Earnings per Share (EPS)
EPS measures the amount of net income for every share of stock outstanding. Therefore,
EPS= (Net Income Preferred Dividends)/ Weighted average common stock outstanding
2021= -1,462,410 /-1,476,960= -0.99
Price to Earnings Ratio (P/E)
The PE ratio indicates what the market is willing to pay for the companys stock based on the current earnings. In this case,
P/E= Market value price per share/ EPS
2021= 213.05/-0.99= -215.2
Cash Conversion Cycle (CCC)
The CCC determines the efficiency of the company in managing the working capital. Therefore,
CCC= Days in inventory + Days of sales Outstanding – Days payable outstanding
=278 + 2,661- -18.72= 2,958 days which is dangerous for the company. However, considering that it is not small, this may not mean insolvency.
Working Capital
The working capital is concentrated on determining the short-term financial health of the company to determine if there is enough money to meet the short-term financial obligations.
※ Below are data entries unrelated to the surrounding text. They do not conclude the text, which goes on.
-- ==== Sys2Proof/Config.lean ====
section
/-! DEFINITION. What the source leaves to the implementation (spec/00_scope.md R9): the opcode map,
the reset value of the flags register, the launch parameters. -/

namespace Sys2Proof

/-- The parameter `opcodeOf` of spec/00_scope.md R9: the opcode byte of each of the twenty
instructions. The source fixes three of them; the constraints on a map are `OpcodeMap.Ok` in
Decode.lean and the default is `defaultOpcodes` there (PRESUMED bytes, log 1). -/
structure OpcodeMap where
  hlt : Byte
  ret : Byte
  push : Byte
  pop : Byte
  prn : Byte
  call : Byte
  jmp : Byte
  jeq : Byte
  jne : Byte
  not : Byte
  ldi : Byte
  add : Byte
  mul : Byte
  mod : Byte
  cmp : Byte
  and : Byte
  or : Byte
  xor : Byte
  shl : Byte
  shr : Byte
  deriving DecidableEq, Repr

/-- The free draw `flags0` of spec/10_state.md R29: the value of the flags register before the first
CMP is "unspecified (not guaranteed zero)". A constant without a body, so that a claim about reset
holds for every value of it. DESIGN CHOICE of form, safe, log 2. -/
opaque Config.flags0 : Byte

/-- The parameters of one launch (spec/00_scope.md R9; spec/92_eei_decisions.md D24 for the line
terminator, which the source does not fix). The defaults of R9 are `defaultLaunch` in
Machine/Boundary.lean. -/
structure LaunchConfig where
  opcodes : OpcodeMap
  flags0 : Byte
  runOnLoadError : Bool
  lineTerminator : List Char
  deriving DecidableEq, Repr

end Sys2Proof
end

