-- ==== Sys2Proof/Laws/Word.lean ====
section
/-! SUPPORT. Narrowing to 8 bits (spec/00_scope.md R11). -/

namespace Sys2Proof

@[simp] theorem toNat_mod8 (n : Nat) : (mod8 n).toNat = n % 256 := by simp [mod8]

theorem byte_lt (v : Byte) : v.toNat < 256 := v.isLt

@[simp] theorem mod8_toNat (v : Byte) : mod8 v.toNat = v := by simp [mod8]

theorem mod8_add (v : Byte) (n : Nat) : mod8 (v.toNat + n) = v + mod8 n := by
  apply BitVec.eq_of_toNat_eq
  simp

end Sys2Proof
end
Therefore;
Working capital= Current assets- Current liabilities
2021= 5,109,720-4,256,630= 853,090
DuPont Identity
The DuPont Identity aims at showing that the companys return on equity (ROE) can be represented as an outcome of three ratios that include the total asset turnover, the profit margin, and the equity multiplier (Franklin et al., 2019). Therefore;
ROE = profit margin x asset turnover x equity multiplier
ROE = (net income / sales) x (revenue / total assets) x (total assets / shareholder equity)
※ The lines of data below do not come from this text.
-- ==== Sys2Proof/Tests/Slice0.lean ====
section
/-! SUPPORT. The model's own tests. Expected values are the spec's: its examples, its vectors
(spec/95_test_vectors.md, V<n>), or a hand calculation from the rule named. `witness_<Name>` shows the
hypotheses of the obligation `<Name>` met together by a concrete state and operands. -/

namespace Sys2Proof.Machine.Tests

/-! ## Helpers -/

/-- The reset state with flags 0, and any fields a test sets on it. -/
def base : State := State.resetWith defaultOpcodes 0

/-- `base` with R0 and R1 set. -/
def with01 (x y : Byte) : State := (base.setReg 0 x).setReg 1 y

/-- What a test reads of the next state; `none` when there is none. -/
def after {α : Type} (o : Host.Outcome State Fault Refusal) (f : State → α) : Option α :=
  match o with
  | .next t => some (f t)
  | .fault _ => none
  | .refused _ => none

/-- `base` with bytes from an address on, and `pc` there. -/
def placed (a : Byte) (bs : List Byte) : State := (base.storeBytes a bs).redirect a

/-! ## Well-formedness: each check refuses an ill-formed term -/

theorem test_wellFormed_operand_A :
    [Instr.push 8, .pop 8, .prn 8, .call 8, .jmp 8, .jeq 8, .jne 8, .not 255, .ldi 12 5,
      .add 8 0, .mul 8 0, .mod 9 1, .cmp 8 0, .and 8 0, .or 8 0, .xor 8 0, .shl 8 0,
      .shr 8 0].all (fun i => !i.wellFormed) = true := by decide

theorem test_wellFormed_operand_B :
    [Instr.add 0 16, .mul 0 8, .mod 0 8, .cmp 0 8, .and 0 8, .or 0 8, .xor 0 8, .shl 0 8,
      .shr 0 8].all (fun i => !i.wellFormed) = true := by decide

theorem test_wellFormed_accepts :
    [Instr.hlt, .ret, .push 7, .ldi 7 255, .add 7 7].all Instr.wellFormed = true := by decide

/-! ## The constraints on an opcode map (spec/30_encoding.md R67): each refuses a map -/

theorem test_map_source_byte : ¬ OpcodeMap.Ok { defaultOpcodes with prn := 0x48 } := by decide
theorem test_map_distinct : ¬ OpcodeMap.Ok { defaultOpcodes with jeq := 0x54 } := by decide
theorem test_map_not_FF : ¬ OpcodeMap.Ok { defaultOpcodes with add := 0xFF } := by decide
theorem test_map_operands : ¬ OpcodeMap.Ok { defaultOpcodes with add := 0x60 } := by decide
theorem test_map_longer_call : OpcodeMap.Ok { defaultOpcodes with call := 0xB0 } := by decide

/-! ## Decoding: one word of each instruction, written out from spec/30_encoding.md R66 -/

theorem test_decode_hlt :
    decode defaultOpcodes [(0b00000001 : Byte)] = .ok (.hlt, []) := by rfl
theorem test_decode_ret :
    decode defaultOpcodes [(0b00010001 : Byte)] = .ok (.ret, []) := by rfl
theorem test_decode_push :
    decode defaultOpcodes [(0b01000101 : Byte), 0b00000011] = .ok (.push 3, []) := by rfl
theorem test_decode_pop :
    decode defaultOpcodes [(0b01000110 : Byte), 0b00000100] = .ok (.pop 4, []) := by rfl
theorem test_decode_prn :
    decode defaultOpcodes [(0b01000111 : Byte), 0b00000101] = .ok (.prn 5, []) := by rfl
theorem test_decode_call :
    decode defaultOpcodes [(0b01010000 : Byte), 0b00000001] = .ok (.call 1, []) := by rfl
theorem test_decode_jmp :
    decode defaultOpcodes [(0b01010100 : Byte), 0b00000010] = .ok (.jmp 2, []) := by rfl
theorem test_decode_jeq :
    decode defaultOpcodes [(0b01010101 : Byte), 0b00000011] = .ok (.jeq 3, []) := by rfl
theorem test_decode_jne :
    decode defaultOpcodes [(0b01010110 : Byte), 0b00000110] = .ok (.jne 6, []) := by rfl
theorem test_decode_not :
    decode defaultOpcodes [(0b01101001 : Byte), 0b00000111] = .ok (.not 7, []) := by rfl
theorem test_decode_ldi :
    decode defaultOpcodes [(0b10000010 : Byte), 0b00000000, 0b00000101] = .ok (.ldi 0 5, []) := by rfl
theorem test_decode_add :
    decode defaultOpcodes [(0b10100000 : Byte), 0b00000000, 0b00000001] = .ok (.add 0 1, []) := by rfl
theorem test_decode_mul :
    decode defaultOpcodes [(0b10100010 : Byte), 0b00000001, 0b00000010] = .ok (.mul 1 2, []) := by rfl
theorem test_decode_mod :
    decode defaultOpcodes [(0b10100100 : Byte), 0b00000010, 0b00000011] = .ok (.mod 2 3, []) := by rfl
theorem test_decode_cmp :
    decode defaultOpcodes [(0b10100111 : Byte), 0b00000011, 0b00000100] = .ok (.cmp 3 4, []) := by rfl
theorem test_decode_and :
    decode defaultOpcodes [(0b10101000 : Byte), 0b00000100, 0b00000101] = .ok (.and 4 5, []) := by rfl
theorem test_decode_or :
    decode defaultOpcodes [(0b10101010 : Byte), 0b00000101, 0b00000110] = .ok (.or 5 6, []) := by rfl
theorem test_decode_xor :
    decode defaultOpcodes [(0b10101011 : Byte), 0b00000110, 0b00000111] = .ok (.xor 6 7, []) := by rfl
theorem test_decode_shl :
    decode defaultOpcodes [(0b10101100 : Byte), 0b00000111, 0b00000000] = .ok (.shl 7 0, []) := by rfl
theorem test_decode_shr :
    decode defaultOpcodes [(0b10101101 : Byte), 0b00000000, 0b00000110] = .ok (.shr 0 6, []) := by rfl

/-- V6: bytes that are no instruction's, the LS-8 ones among them. -/
theorem test_decode_undefined :
    [0x00, 0x13, 0x48, 0x52, 0x57, 0x65, 0x83, 0xA1, 0xA3, 0xC0, 0xFF].all
      (fun n => (defaultOpcodes.mnemonicOf (mod8 n)).isNone) = true := by decide

/-- V1 to V4. -/
theorem test_opLen :
    [0x00, 0x3F, 0x40, 0x7F, 0x80, 0xBF, 0xC0, 0xFF].map (fun n => opLen (mod8 n)) =
      [1, 1, 2, 2, 3, 3, 3, 3] := by decide

/-- spec/30_encoding.md R67, last sentence: a second operand byte of NOT is fetched and ignored. -/
theorem test_decode_unused_operand :
    decode { defaultOpcodes with not := 0xB1 } [0xB1, 0x02, 0x99, 0x01] = .ok (.not 2, [0x01]) := by
  rfl

theorem test_decodeTableWord : decodeTableWord 24 0x050082 = some (.ldi 0 5) := by decide

/-! ## Stack: V11, V12, V14, V15 -/

theorem test_push_r7_old_value :
    after (exec (.push 7) base) (fun t => (t.getReg 7, t.readByte 0xF3, t.pc)) =
      some (0xF3, 0xF4, 2) := by decide
theorem test_push_wraps :
    after (exec (.push 0) ((base.setReg 0 9).setReg 7 0)) (fun t => (t.getReg 7, t.readByte 0xFF)) =
      some (0xFF, 9) := by decide
theorem test_pop_r7_keeps_byte :
    after (exec (.pop 7) ((base.setReg 7 0xF3).writeByte 0xF3 0x10))
      (fun t => (t.getReg 7, t.readByte 0xF3)) = some (0x10, 0) := by decide
theorem test_pop_wraps :
    after (exec (.pop 0) ((base.setReg 7 0xFF).writeByte 0xFF 9))
      (fun t => (t.getReg 0, t.getReg 7, t.mem)) = some (9, 0, []) := by decide

/-! ## ALU: V20 to V48 -/

theorem test_add_wraps :
    after (exec (.add 0 1) (with01 200 100)) (fun t => (t.getReg 0, t.getReg 1, t.pc)) =
      some (44, 100, 3) := by decide
theorem test_add_same_register :
    after (exec (.add 0 0) (with01 128 1)) (·.getReg 0) = some 0 := by decide
theorem test_mul_low_byte :
    after (exec (.mul 0 1) (with01 3 100)) (·.getReg 0) = some 44 := by decide
theorem test_mul_square :
    after (exec (.mul 0 1) (with01 255 255)) (·.getReg 0) = some 1 := by decide
theorem test_mod_remainder :
    after (exec (.mod 0 1) (with01 17 5)) (fun t => (t.getReg 0, t.diag)) = some (2, []) := by decide
theorem test_mod_zero_divisor :
    after (exec (.mod 0 1) ((with01 17 0).redirect 6))
      (fun t => (t.getReg 0, t.getReg 1, t.diag, t.pc, t.run)) =
      some (17, 0, [.modByZero 6], 9, .running) := by decide
theorem test_and : after (exec (.and 0 1) (with01 0xCC 0xAA)) (·.getReg 0) = some 0x88 := by decide
theorem test_or : after (exec (.or 0 1) (with01 0xCC 0xAA)) (·.getReg 0) = some 0xEE := by decide
theorem test_xor : after (exec (.xor 0 1) (with01 0xCC 0xAA)) (·.getReg 0) = some 0x66 := by decide
theorem test_not :
    after (exec (.not 2) (base.setReg 2 0x0F)) (fun t => (t.getReg 2, t.pc)) = some (0xF0, 2) := by
  decide
theorem test_shl_drops_high_bits :
    after (exec (.shl 0 1) (with01 0x81 1)) (·.getReg 0) = some 0x02 := by decide
theorem test_shl_by_255 :
    after (exec (.shl 0 1) (with01 0xFF 255)) (·.getReg 0) = some 0 := by decide
theorem test_shr_no_sign :
    after (exec (.shr 0 1) (with01 0x80 7)) (·.getReg 0) = some 1 := by decide
theorem test_shr_by_8 :
    after (exec (.shr 0 1) (with01 0x80 8)) (·.getReg 0) = some 0 := by decide
theorem test_cmp_unsigned :
    [(0, 255), (255, 0), (7, 7)].map (fun p : Byte × Byte =>
      after (exec (.cmp 0 1) (with01 p.1 p.2)) (·.fl)) = [some 0x04, some 0x02, some 0x01] := by
  decide
theorem test_cmp_clears_high_bits :
    after (exec (.cmp 2 2) (base.setFlags 0xFE)) (fun t => (t.fl, t.pc)) = some (0x01, 3) := by decide

/-! ## Load immediate and print: V51, V52, V53 -/

theorem test_ldi_moves_sp :
    after (exec (.ldi 7 0x80) base) (fun t => (t.getReg 7, t.pc)) = some (0x80, 3) := by decide
theorem test_ldi_wraps_around_memory :
    after (step (placed 0xFE [0x82, 3, 255])) (fun t => (t.getReg 3, t.pc)) = some (255, 1) := by
  decide
theorem test_prn_appends :
    after (exec (.prn 5) ((base.setReg 5 255).emit 7)) (fun t => (t.out, t.pc)) =
      some ([7, 255], 2) := by decide

/-! ## Control: V60 to V70 -/

theorem test_call_pushes_next_address :
    after (exec (.call 1) ((base.setReg 1 0x40).redirect 0x10))
      (fun t => (t.readByte 0xF3, t.getReg 7, t.pc)) = some (0x12, 0xF3, 0x40) := by decide
theorem test_call_r7_and_long_call :
    after (exec (.call 7) { base with pc := 0x10, opcodes := { defaultOpcodes with call := 0xB0 } })
      (fun t => (t.readByte 0xF3, t.getReg 7, t.pc)) = some (0x13, 0xF3, 0xF3) := by decide
theorem test_ret :
    after (exec .ret ((base.setReg 7 0xF3).writeByte 0xF3 0x12))
      (fun t => (t.pc, t.readByte 0xF3, t.getReg 7)) = some (0x12, 0, 0xF4) := by decide
theorem test_jmp : after (exec (.jmp 2) (base.setReg 2 0x20)) (·.pc) = some 0x20 := by decide
theorem test_jeq_reads_bit_0 :
    [0x01, 0x02, 0x04, 0xFF, 0xFE].map (fun f : Byte =>
      after (exec (.jeq 3) ((base.setReg 3 0x30).setFlags f)) (·.pc)) =
      [some 0x30, some 2, some 2, some 0x30, some 2] := by decide
theorem test_jne_reads_bit_0 :
    [0x01, 0x02, 0x04].map (fun f : Byte =>
      after (exec (.jne 3) ((base.setReg 3 0x30).setFlags f)) (·.pc)) =
      [some 2, some 0x30, some 0x30] := by decide
theorem test_hlt :
    after (exec .hlt (base.redirect 5)) (fun t => (t.pc, t.run)) = some (5, .halted .hlt) := by decide

/-! ## Conditions: V80, V84, V85 -/

theorem test_undefined_opcode :
    after (step (placed 0x10 [0xFF])) (fun t => (t.pc, t.run, t.diag)) =
      some (0x10, .halted (.badOpcode 0xFF 0x10), [.badOpcode 0xFF 0x10]) := by decide
theorem test_bad_register_B :
    after (step (placed 0 [0xA0, 0x00, 0x10])) (fun t => (t.pc, t.run, t.fault)) =
      some (0, .running, some (.badRegister 0 0x10)) := by decide
theorem test_bad_register_before_zero_divisor :
    after (step (placed 0 [0xA4, 0x09, 0x01])) (fun t => (t.diag, t.fault)) =
      some ([], some (.badRegister 0 9)) := by decide

/-! ## The boundary: S5, and the text of spec/43_load_print.md R133 -/

theorem test_image_of_the_source :
    parseImage [['1','0','0','0','0','0','1','0'], ['0','0','0','0','0','0','0','0'],
      ['0','0','0','0','0','1','0','1',' ','#','5'], [], ['#','1'],
      ['0','1','0','0','0','1','1','1']] = some [0x82, 0x00, 0x05, 0x47] := by decide
theorem test_image_line_too_long :
    parseImage [['1','0','0','0','0','0','1','0','0']] = none := by decide
theorem test_host_text : hostOutput ['|'] [0, 5, 255] = ['0','|','5','|','2','5','5','|'] := by decide

/-! ## Witnesses: the hypotheses of each obligation, met together -/

theorem witness_DecodeIsTotalOverOpcodeBytes : defaultOpcodes.Ok := by decide
theorem witness_DecodeOfEncodeIsIdentity : OpcodeMap.Ok { defaultOpcodes with not := 0xB1 } := by
  decide
theorem witness_EncodeOfDecodeIsIdentityUnderDefaultMap :
    decode defaultOpcodes [0x45, 0x03, 0x01] = .ok (.push 3, [0x01]) := by rfl
theorem witness_LoadPlacesImageFromAddressZero :
    ([0x82, 0x00, 0x05] : List Byte).length ≤ 256 := by decide
theorem witness_LaunchOutcomes_loads :
    parseImage [['1'], ['x']] = some [1] ∧ ([1] : List Byte).length ≤ 256 := by decide
theorem witness_LaunchOutcomes_full :
    parseImage (List.replicate 256 ['1']) = some (List.replicate 256 1) ∧
      (List.replicate 256 (1 : Byte)).length ≤ 256 := by decide +kernel
theorem witness_LaunchOutcomes_invalid :
    parseImage [['1'], List.replicate 9 '0'] = none ∧ parseImage [List.replicate 8 '0'] = some [0] := by
  decide
theorem witness_LaunchOutcomes_too_long :
    parseImage (List.replicate 257 ['1']) = some (List.replicate 257 1) ∧
      256 < (List.replicate 257 (1 : Byte)).length := by decide +kernel
theorem witness_ImageLinesAreReadInBaseTwo :
    ([true, false, false, false, false, false, true, false] : List Bool).length ≤ 8 ∧
      ([true] : List Bool) ≠ [] ∧
      (∀ c, ([' ', '1'] : List Char).head? = some c → c ≠ '0' ∧ c ≠ '1') ∧
      readLine [' ', '1'] = .skipped ∧ readLine ['1', '0', ' ', '1'] = .byte 2 ∧
      parseImage [['1']] = some [1] :=
  ⟨by decide, by decide, by simp, by decide, by decide, by decide⟩
theorem witness_CanonicalMemoriesWithEqualReadsAreEqual :
    Memory.wf [(0, 0x82), (255, 1)] ∧
      (∀ a : Byte, Memory.read [(0, 0x82), (255, 1)] a.toNat =
        Memory.read (Memory.write [(255, 1)] 0 0x82) a.toNat) ∧
      Memory.wf (Memory.write [(255, 1)] 0 0x82) := by
  have h : Memory.write [(255, 1)] 0 0x82 = [(0, 0x82), (255, 1)] := by decide
  rw [h]
  exact ⟨by decide, fun _ => rfl, by decide⟩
= (-1,476,960/6,176,490) x (6,176,490/11,788,160) x (11,788,160/ -2,286,930)
=-0.239 x 0.524 x -5.155
=0.646
=64.60%
The DuPont identity for the company indicates that the return on equity is at 64.60%. It further indicates the factors that contribute to the high ROE. From this, it is clear that the companys profit margin and equity multiplier are negative and thus are not the reason for its performance. The healthy ROE performance is attributable to its positive asset turnover. Therefore, the company needs to implement strategies towards dealing with its weak performance indicators in terms of the profit margin and the equity multiplier (Robinson et al., 2015).
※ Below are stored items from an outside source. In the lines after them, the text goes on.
-- ==== Sys2Proof/Word.lean ====
section
/-! DEFINITION. The words, bytes and byte strings of the SM3C block, and the tuple of eight words that both
register files `V` and `R` are (spec/00_scope.md R7, R9, R11). -/

namespace Sys2Proof

/-- A word: an unsigned 32-bit integer, bits numbered 31 down to 0 (R7). -/
abbrev Word := BitVec 32

/-- A byte: an unsigned integer 0..255 (R7). -/
abbrev Byte := BitVec 8

/-- A byte string, `S[0]` first (R9). -/
abbrev Bytes := List Byte

/-- A tuple of eight words under D00's letter names: element 0 is `a`, element 7 is `h` (R11). The register
files `V[0..7]` and `R[0..7]` are two such tuples. -/
@[ext] structure Words8 where
  a : Word
  b : Word
  c : Word
  d : Word
  e : Word
  f : Word
  g : Word
  h : Word
  deriving DecidableEq, Repr

/-- Addition modulo 2^32, the only arithmetic on words: no carry or overflow leaves it (R8, R90). -/
def add32 (x y : Word) : Word := x + y

end Sys2Proof
end

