-- ==== Sys2Proof/Decode.lean ====
section
/-! DEFINITION. The decoder, total on all 32-bit words, its rejections by name, the encoder, and the host's
view of the decoder on opcode-table rows (spec/30_encoding.md R70 to R74; spec/opcode_table.json). -/

namespace Sys2Proof

/-- Why a word is no command: the illegal words of R74, each class under its own name. All of them are the one
answer `Illegal` of R73 and raise the one fault `E_ILL` (R221). -/
inductive Illegal where
  /-- R74 (a): an `OPC` outside the opcode map. -/
  | unknownOpcode
  /-- R74 (b) and (c): a must-be-zero bit is set (bits 23:0 in format Z, bits 23:7 in format N). -/
  | reservedBits
  /-- R74 (c): `ROUND` with `N = 0`. -/
  | roundCountZero
  /-- R74 (c): `ROUND` with `N >= 65`. -/
  | roundCountAbove64
  deriving DecidableEq, Repr

/-- The opcode field, bits 31:24 (R70). -/
def opcField (cw : Word) : BitVec 8 := cw.extractLsb' 24 8

/-- Bits 23:0, which format Z wants zero (R70). -/
def zeroFieldZ (cw : Word) : BitVec 24 := cw.extractLsb' 0 24

/-- Bits 23:7, which format N wants zero (R70). -/
def zeroFieldN (cw : Word) : BitVec 17 := cw.extractLsb' 7 17

/-- The count field of format N, bits 6:0 (R70, R71). -/
def countField (cw : Word) : BitVec 7 := cw.extractLsb' 0 7

/-- The format Z rows of the opcode map, by opcode (R72). -/
def decodeOpcodeZ (opc : BitVec 8) : Option Instr :=
  if opc = 0x00 then some .nop
  else if opc = 0x01 then some .init
  else if opc = 0x02 then some .clear
  else if opc = 0x10 then some .padblk
  else if opc = 0x11 then some .expand
  else if opc = 0x12 then some .ldreg
  else if opc = 0x14 then some .feedfwd
  else if opc = 0x15 then some .compress
  else if opc = 0x20 then some .digest
  else if opc = 0x21 then some .hmac
  else none

/-- The format N row: `ROUND N` (R71, R72, R74 (c)). -/
def decodeRound (cw : Word) : Except Illegal Instr :=
  if zeroFieldN cw ≠ 0 then .error .reservedBits
  else if countField cw = 0 then .error .roundCountZero
  else if 64 < (countField cw).toNat then .error .roundCountAbove64
  else .ok (.round (countField cw))

/-- The decoder, a total function of the word alone (R73). -/
def decode (cw : Word) : Except Illegal Instr :=
  if opcField cw = 0x13 then decodeRound cw
  else
    match decodeOpcodeZ (opcField cw) with
    | none => .error .unknownOpcode
    | some i => if zeroFieldZ cw = 0 then .ok i else .error .reservedBits

/-- The opcode of a command (R72). -/
def opcodeOf : Instr → BitVec 8
  | .nop => 0x00
  | .init => 0x01
  | .clear => 0x02
  | .padblk => 0x10
  | .expand => 0x11
  | .ldreg => 0x12
  | .round _ => 0x13
  | .feedfwd => 0x14
  | .compress => 0x15
  | .digest => 0x20
  | .hmac => 0x21

/-- A format Z word: the opcode in bits 31:24, bits 23:0 zero (R70). -/
def formatZ (opc : BitVec 8) : Word := opc.setWidth 32 <<< 24

/-- A format N word: the opcode in bits 31:24, bits 23:7 zero, the count in bits 6:0 (R70). -/
def formatN (opc : BitVec 8) (n : BitVec 7) : Word := opc.setWidth 32 <<< 24 ||| n.setWidth 32

/-- The encoder: the command word of a command (R70, R72). -/
def encode : Instr → Word
  | .nop => formatZ (opcodeOf .nop)
  | .init => formatZ (opcodeOf .init)
  | .clear => formatZ (opcodeOf .clear)
  | .padblk => formatZ (opcodeOf .padblk)
  | .expand => formatZ (opcodeOf .expand)
  | .ldreg => formatZ (opcodeOf .ldreg)
  | .round n => formatN (opcodeOf (.round n)) n
  | .feedfwd => formatZ (opcodeOf .feedfwd)
  | .compress => formatZ (opcodeOf .compress)
  | .digest => formatZ (opcodeOf .digest)
  | .hmac => formatZ (opcodeOf .hmac)

/-- The instruction the decoder reads from an instruction whose bits are `w`, numbered as the opcode table numbers
them. A command is exactly one 32-bit word moved whole (R70, R55), so bit `k` of `w` is bit `k` of the word; a
number that does not fit one word is no command. -/
def decodeTableWord (nbits w : Nat) : Option Instr :=
  let bits := w % 2 ^ nbits
  if bits < 2 ^ 32 then
    match decode (BitVec.ofNat 32 bits) with
    | .ok i => some i
    | .error _ => none
  else none

end Sys2Proof
end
Reflection on the Findings
From the analysis above and the current financial statements of the company, its financial performance is worrying. More specifically, its income statements show a negative income that has affected most of its financial outcomes. For example, its ROA and ROE are -0.11 and -0.736 respectively. It means that the company is not utilizing its assets and shareholders equity to generate net income and profit. The debt ratio is 0.695 which is more than the generally recommended ratio of 0.6 which means that the company is becoming riskier as it is highly dependent on debt financing as opposed to equity financing that is often considered to be less risky (Franklin et al., 2019). The risky nature of the company is evident from the negative shareholder equity indicated in the financial statement that also affects the equity multiplier in the ROE calculation. However, the current ratio and quick ratio of the company indicate that it has healthy liquidity. In conclusion, considering that this is Panacea Biotec is a giant company that is expected to provide good performance, it is crucial to further understand the performance of the company for informed decision making. It is crucial to compare its performance with those it competes within the industry and with its historical performance. The comparison would provide a better indication of if it has improved in its performance or if it is performing better than its peers.
References
Franklin, M. Graybeal. P. & Cooper, D. (2019). Principles of accounting volume 1 – financial accounting. Place of publication not identified: 12th Media Services.
Robinson, T. R., Henry, E., & Pirie, W. L. (2015). International Financial Statement Analysis. John Wiley & Sons.